What you should do =>
Extract, from the records beneath this instruction, each line that contains the word "bits".

START Data excerpts

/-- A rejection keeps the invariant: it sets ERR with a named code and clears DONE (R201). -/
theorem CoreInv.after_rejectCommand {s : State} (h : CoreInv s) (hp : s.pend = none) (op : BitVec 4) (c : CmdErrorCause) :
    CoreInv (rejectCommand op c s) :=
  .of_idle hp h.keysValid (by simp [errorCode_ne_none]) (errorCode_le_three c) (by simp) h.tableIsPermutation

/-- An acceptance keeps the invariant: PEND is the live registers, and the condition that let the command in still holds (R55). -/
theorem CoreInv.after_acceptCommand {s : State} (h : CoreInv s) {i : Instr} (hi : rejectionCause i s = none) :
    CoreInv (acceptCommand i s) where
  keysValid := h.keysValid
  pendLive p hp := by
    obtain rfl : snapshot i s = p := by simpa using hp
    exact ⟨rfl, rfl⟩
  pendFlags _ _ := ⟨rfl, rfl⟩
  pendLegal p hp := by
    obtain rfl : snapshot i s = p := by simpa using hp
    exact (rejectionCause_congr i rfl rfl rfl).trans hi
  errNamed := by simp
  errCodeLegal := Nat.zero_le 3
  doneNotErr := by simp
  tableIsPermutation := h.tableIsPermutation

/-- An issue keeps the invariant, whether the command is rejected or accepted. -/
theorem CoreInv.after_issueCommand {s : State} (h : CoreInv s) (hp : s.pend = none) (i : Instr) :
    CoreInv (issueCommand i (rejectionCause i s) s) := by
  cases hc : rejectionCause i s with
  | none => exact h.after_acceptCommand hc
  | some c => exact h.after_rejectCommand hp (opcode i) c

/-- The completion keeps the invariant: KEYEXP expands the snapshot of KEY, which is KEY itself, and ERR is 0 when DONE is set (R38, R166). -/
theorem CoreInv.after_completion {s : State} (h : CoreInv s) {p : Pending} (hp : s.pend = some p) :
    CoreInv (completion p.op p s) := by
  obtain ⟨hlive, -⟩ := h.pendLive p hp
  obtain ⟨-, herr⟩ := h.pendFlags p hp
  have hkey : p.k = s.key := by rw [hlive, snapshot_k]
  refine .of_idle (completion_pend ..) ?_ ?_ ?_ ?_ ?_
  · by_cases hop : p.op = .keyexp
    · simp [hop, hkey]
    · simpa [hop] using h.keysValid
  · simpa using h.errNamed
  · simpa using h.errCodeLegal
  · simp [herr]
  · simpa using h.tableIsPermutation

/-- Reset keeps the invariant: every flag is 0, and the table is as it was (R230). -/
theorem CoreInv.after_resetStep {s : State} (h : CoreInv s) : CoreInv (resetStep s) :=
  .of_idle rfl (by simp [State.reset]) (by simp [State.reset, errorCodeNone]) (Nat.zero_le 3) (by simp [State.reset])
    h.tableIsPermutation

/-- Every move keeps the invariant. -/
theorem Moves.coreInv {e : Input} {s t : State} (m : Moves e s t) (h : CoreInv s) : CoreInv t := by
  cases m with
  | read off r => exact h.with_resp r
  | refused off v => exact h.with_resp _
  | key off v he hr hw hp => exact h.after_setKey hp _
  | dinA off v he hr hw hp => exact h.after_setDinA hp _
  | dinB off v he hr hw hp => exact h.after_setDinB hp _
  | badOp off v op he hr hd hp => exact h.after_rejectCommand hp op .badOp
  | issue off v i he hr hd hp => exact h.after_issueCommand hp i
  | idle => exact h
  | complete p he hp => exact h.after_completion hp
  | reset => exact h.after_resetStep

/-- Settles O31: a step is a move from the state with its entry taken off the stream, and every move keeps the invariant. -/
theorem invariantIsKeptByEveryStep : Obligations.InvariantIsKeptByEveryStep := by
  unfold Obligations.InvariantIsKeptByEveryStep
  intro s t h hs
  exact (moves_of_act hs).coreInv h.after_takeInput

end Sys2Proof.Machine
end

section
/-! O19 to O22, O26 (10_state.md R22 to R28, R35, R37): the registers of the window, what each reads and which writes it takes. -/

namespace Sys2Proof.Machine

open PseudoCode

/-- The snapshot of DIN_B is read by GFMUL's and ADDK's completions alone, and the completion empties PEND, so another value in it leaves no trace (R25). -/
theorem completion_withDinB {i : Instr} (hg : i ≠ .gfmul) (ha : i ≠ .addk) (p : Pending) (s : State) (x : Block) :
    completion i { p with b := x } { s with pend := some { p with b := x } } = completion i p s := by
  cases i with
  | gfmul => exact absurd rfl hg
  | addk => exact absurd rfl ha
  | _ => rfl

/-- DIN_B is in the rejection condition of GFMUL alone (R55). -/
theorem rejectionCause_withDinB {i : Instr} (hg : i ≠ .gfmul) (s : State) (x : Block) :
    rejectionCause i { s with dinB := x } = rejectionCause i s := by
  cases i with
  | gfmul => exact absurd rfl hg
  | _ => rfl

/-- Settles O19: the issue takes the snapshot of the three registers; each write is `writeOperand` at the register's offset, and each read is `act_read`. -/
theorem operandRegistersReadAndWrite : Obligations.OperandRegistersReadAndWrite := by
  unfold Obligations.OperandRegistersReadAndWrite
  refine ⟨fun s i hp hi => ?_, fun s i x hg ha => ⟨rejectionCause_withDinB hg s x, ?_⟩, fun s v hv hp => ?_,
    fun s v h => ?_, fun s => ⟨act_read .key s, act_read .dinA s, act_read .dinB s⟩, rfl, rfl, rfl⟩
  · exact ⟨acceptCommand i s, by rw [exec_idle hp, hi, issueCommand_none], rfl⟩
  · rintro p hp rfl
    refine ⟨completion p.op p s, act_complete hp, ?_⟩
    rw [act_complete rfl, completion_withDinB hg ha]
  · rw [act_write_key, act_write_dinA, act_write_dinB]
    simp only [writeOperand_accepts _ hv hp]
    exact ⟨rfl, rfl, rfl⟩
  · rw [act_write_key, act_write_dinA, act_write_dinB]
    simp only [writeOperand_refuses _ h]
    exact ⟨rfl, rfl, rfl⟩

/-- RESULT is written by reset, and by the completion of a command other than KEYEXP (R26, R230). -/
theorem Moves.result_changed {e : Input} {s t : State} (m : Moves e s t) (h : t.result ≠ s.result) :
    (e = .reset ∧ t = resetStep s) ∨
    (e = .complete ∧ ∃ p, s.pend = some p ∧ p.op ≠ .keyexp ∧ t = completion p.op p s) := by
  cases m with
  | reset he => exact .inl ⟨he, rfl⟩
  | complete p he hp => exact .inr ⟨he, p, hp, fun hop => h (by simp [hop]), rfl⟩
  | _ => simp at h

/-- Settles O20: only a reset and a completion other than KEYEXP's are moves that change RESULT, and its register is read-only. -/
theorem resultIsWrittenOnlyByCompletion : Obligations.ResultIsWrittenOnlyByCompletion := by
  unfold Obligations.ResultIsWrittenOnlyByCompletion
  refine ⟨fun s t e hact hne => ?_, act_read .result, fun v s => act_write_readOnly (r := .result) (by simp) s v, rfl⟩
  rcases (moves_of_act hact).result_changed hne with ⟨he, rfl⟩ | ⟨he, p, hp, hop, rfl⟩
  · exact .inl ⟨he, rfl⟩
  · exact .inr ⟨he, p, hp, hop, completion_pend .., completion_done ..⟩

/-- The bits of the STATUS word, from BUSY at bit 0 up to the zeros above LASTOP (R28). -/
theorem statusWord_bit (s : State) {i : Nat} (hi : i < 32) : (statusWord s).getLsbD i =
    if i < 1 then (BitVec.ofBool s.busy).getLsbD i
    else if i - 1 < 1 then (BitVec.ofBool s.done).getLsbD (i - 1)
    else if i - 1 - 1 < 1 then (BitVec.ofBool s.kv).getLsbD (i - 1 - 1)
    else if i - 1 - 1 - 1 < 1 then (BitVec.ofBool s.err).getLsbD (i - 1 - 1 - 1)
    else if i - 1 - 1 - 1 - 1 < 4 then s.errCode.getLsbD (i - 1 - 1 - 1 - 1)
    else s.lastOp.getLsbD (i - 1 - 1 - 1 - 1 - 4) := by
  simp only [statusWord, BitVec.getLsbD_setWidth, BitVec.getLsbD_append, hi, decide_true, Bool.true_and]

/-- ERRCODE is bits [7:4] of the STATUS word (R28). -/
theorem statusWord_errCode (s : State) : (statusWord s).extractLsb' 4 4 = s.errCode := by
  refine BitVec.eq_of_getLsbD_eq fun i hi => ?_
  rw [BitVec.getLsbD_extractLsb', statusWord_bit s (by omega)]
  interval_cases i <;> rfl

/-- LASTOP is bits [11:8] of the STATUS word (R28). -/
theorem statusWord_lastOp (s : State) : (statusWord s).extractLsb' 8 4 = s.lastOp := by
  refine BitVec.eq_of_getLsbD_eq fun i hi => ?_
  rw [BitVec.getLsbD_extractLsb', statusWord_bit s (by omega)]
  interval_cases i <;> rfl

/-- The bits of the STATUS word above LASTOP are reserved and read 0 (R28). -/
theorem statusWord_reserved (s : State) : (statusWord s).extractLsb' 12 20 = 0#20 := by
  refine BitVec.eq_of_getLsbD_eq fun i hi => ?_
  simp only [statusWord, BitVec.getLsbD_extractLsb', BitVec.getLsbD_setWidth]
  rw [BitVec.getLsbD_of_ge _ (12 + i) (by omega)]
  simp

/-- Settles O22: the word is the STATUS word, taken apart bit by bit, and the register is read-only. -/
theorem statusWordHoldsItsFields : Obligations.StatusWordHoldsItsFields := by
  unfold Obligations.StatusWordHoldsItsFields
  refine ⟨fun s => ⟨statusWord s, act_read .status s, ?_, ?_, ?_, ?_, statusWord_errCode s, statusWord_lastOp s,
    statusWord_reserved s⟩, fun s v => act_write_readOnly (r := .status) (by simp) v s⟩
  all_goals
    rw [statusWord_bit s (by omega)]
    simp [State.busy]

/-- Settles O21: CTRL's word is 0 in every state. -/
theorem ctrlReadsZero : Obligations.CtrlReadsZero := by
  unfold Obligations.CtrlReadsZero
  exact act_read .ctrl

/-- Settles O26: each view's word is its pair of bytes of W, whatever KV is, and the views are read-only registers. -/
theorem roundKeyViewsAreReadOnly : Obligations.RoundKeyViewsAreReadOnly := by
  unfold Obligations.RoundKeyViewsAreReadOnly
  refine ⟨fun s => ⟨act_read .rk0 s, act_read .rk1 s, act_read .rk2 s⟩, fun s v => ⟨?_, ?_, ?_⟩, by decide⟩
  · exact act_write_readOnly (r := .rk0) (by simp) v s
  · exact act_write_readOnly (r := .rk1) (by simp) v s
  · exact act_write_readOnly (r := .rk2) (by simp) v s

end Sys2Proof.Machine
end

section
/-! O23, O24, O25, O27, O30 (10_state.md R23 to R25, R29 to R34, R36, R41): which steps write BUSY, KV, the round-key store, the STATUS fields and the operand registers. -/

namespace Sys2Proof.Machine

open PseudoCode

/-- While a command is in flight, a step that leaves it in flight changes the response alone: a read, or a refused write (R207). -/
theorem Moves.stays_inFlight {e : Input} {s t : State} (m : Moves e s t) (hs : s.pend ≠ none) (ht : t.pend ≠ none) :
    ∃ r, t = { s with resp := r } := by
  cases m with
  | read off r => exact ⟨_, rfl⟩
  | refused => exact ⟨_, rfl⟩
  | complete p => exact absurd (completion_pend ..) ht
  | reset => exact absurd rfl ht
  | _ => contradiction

END Data excerpts
START Data excerpts

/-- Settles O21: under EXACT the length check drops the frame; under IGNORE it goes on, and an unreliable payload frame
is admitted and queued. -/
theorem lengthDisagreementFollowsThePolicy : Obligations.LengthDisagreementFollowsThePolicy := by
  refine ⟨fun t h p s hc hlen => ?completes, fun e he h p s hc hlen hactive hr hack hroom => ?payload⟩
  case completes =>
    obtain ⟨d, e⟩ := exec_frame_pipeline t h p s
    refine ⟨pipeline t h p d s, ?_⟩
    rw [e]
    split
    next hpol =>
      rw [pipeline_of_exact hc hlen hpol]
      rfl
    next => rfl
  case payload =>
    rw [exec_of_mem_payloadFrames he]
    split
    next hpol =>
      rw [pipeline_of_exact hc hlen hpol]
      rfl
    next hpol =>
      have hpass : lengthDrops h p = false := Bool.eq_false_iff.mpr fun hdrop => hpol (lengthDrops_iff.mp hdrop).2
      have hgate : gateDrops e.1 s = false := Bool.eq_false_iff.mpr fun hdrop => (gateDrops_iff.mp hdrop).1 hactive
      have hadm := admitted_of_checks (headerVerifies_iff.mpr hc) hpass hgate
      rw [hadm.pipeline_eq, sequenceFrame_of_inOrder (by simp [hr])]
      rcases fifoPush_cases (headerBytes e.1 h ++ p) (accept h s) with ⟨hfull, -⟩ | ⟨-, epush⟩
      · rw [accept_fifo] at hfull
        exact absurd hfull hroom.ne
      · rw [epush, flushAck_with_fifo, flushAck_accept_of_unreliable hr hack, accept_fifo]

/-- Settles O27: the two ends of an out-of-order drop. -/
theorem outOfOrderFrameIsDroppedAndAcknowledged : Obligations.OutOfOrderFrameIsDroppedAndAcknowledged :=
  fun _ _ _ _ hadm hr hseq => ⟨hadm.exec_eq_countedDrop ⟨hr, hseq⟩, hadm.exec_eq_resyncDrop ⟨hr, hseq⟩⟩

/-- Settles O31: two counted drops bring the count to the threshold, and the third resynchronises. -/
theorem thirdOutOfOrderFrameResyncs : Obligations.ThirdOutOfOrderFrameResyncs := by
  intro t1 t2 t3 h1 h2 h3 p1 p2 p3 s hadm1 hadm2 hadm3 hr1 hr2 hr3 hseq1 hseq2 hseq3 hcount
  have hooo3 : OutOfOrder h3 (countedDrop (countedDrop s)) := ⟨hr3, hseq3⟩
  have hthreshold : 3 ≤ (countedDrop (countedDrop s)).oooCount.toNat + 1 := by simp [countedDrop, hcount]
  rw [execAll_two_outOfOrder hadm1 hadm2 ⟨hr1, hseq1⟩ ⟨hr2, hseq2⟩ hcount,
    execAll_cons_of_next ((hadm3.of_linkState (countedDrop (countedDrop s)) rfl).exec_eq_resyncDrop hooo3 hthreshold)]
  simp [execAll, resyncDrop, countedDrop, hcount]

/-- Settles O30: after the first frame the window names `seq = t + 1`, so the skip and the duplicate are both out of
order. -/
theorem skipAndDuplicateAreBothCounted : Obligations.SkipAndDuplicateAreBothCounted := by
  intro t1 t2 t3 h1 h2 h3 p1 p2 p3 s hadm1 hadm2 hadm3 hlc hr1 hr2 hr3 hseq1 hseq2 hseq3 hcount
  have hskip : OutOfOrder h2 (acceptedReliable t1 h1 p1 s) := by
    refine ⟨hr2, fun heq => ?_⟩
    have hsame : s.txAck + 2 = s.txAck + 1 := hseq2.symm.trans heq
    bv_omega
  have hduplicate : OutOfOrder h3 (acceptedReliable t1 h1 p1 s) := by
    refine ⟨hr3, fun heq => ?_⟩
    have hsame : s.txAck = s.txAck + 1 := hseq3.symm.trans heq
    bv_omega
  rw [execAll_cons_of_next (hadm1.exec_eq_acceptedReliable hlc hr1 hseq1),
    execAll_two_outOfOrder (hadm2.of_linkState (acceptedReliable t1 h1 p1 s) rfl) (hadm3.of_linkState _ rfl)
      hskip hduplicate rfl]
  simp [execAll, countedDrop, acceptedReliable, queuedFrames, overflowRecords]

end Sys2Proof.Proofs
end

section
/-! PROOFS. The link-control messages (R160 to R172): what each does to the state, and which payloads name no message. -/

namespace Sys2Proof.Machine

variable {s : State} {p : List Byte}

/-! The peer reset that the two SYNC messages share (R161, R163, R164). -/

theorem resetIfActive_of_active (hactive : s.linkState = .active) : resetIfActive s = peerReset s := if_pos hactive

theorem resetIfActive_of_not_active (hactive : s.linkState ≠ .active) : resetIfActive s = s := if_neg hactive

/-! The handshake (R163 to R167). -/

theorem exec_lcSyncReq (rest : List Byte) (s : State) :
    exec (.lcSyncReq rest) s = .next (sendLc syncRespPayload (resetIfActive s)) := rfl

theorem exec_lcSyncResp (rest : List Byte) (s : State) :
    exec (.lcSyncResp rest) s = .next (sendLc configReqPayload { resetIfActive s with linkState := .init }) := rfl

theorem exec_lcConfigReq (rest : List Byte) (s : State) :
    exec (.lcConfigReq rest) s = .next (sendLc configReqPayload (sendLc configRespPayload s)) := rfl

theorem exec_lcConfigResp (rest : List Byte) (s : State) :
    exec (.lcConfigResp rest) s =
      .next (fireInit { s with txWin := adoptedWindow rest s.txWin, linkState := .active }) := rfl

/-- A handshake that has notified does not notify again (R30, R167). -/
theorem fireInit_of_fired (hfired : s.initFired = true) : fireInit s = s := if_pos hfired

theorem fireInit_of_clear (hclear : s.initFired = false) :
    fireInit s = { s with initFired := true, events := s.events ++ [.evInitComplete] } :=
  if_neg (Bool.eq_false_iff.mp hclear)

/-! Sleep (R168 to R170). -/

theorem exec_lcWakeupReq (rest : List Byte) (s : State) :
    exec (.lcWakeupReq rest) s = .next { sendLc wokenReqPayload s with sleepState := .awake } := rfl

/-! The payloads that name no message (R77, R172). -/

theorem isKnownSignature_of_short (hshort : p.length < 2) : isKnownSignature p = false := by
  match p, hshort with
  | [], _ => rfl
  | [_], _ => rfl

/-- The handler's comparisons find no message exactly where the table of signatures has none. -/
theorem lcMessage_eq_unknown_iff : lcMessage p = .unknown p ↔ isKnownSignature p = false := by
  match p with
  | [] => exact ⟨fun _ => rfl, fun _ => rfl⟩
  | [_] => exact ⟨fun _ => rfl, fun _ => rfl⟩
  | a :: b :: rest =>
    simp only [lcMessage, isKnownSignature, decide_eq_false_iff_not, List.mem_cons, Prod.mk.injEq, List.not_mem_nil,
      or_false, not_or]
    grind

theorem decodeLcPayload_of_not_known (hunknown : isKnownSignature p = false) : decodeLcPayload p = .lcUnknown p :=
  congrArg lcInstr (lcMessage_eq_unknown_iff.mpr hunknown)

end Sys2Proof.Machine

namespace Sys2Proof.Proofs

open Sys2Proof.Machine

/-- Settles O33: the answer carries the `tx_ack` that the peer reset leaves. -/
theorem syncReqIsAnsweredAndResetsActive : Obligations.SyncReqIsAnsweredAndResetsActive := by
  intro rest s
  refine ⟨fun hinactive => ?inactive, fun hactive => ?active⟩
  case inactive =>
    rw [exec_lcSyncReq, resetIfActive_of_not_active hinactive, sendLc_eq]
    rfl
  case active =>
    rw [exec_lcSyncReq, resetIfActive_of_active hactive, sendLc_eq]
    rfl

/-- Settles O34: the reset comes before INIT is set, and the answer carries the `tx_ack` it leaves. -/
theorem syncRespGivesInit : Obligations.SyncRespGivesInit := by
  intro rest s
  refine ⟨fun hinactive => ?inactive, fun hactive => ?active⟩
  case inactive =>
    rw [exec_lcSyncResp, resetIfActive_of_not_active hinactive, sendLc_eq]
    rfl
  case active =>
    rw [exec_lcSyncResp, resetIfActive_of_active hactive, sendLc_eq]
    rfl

END Data excerpts
START Data excerpts

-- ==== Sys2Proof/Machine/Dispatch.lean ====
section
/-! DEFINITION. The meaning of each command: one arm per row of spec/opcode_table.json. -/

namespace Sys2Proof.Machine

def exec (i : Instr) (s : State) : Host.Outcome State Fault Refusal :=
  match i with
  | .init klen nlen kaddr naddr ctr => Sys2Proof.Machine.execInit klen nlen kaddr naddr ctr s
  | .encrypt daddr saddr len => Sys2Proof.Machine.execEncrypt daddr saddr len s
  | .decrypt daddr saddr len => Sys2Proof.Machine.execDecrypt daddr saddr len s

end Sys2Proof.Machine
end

END Data excerpts

Solution to this task =>
/-- The bits of the STATUS word, from BUSY at bit 0 up to the zeros above LASTOP (R28). -/
/-- ERRCODE is bits [7:4] of the STATUS word (R28). -/
/-- LASTOP is bits [11:8] of the STATUS word (R28). -/
/-- The bits of the STATUS word above LASTOP are reserved and read 0 (R28). -/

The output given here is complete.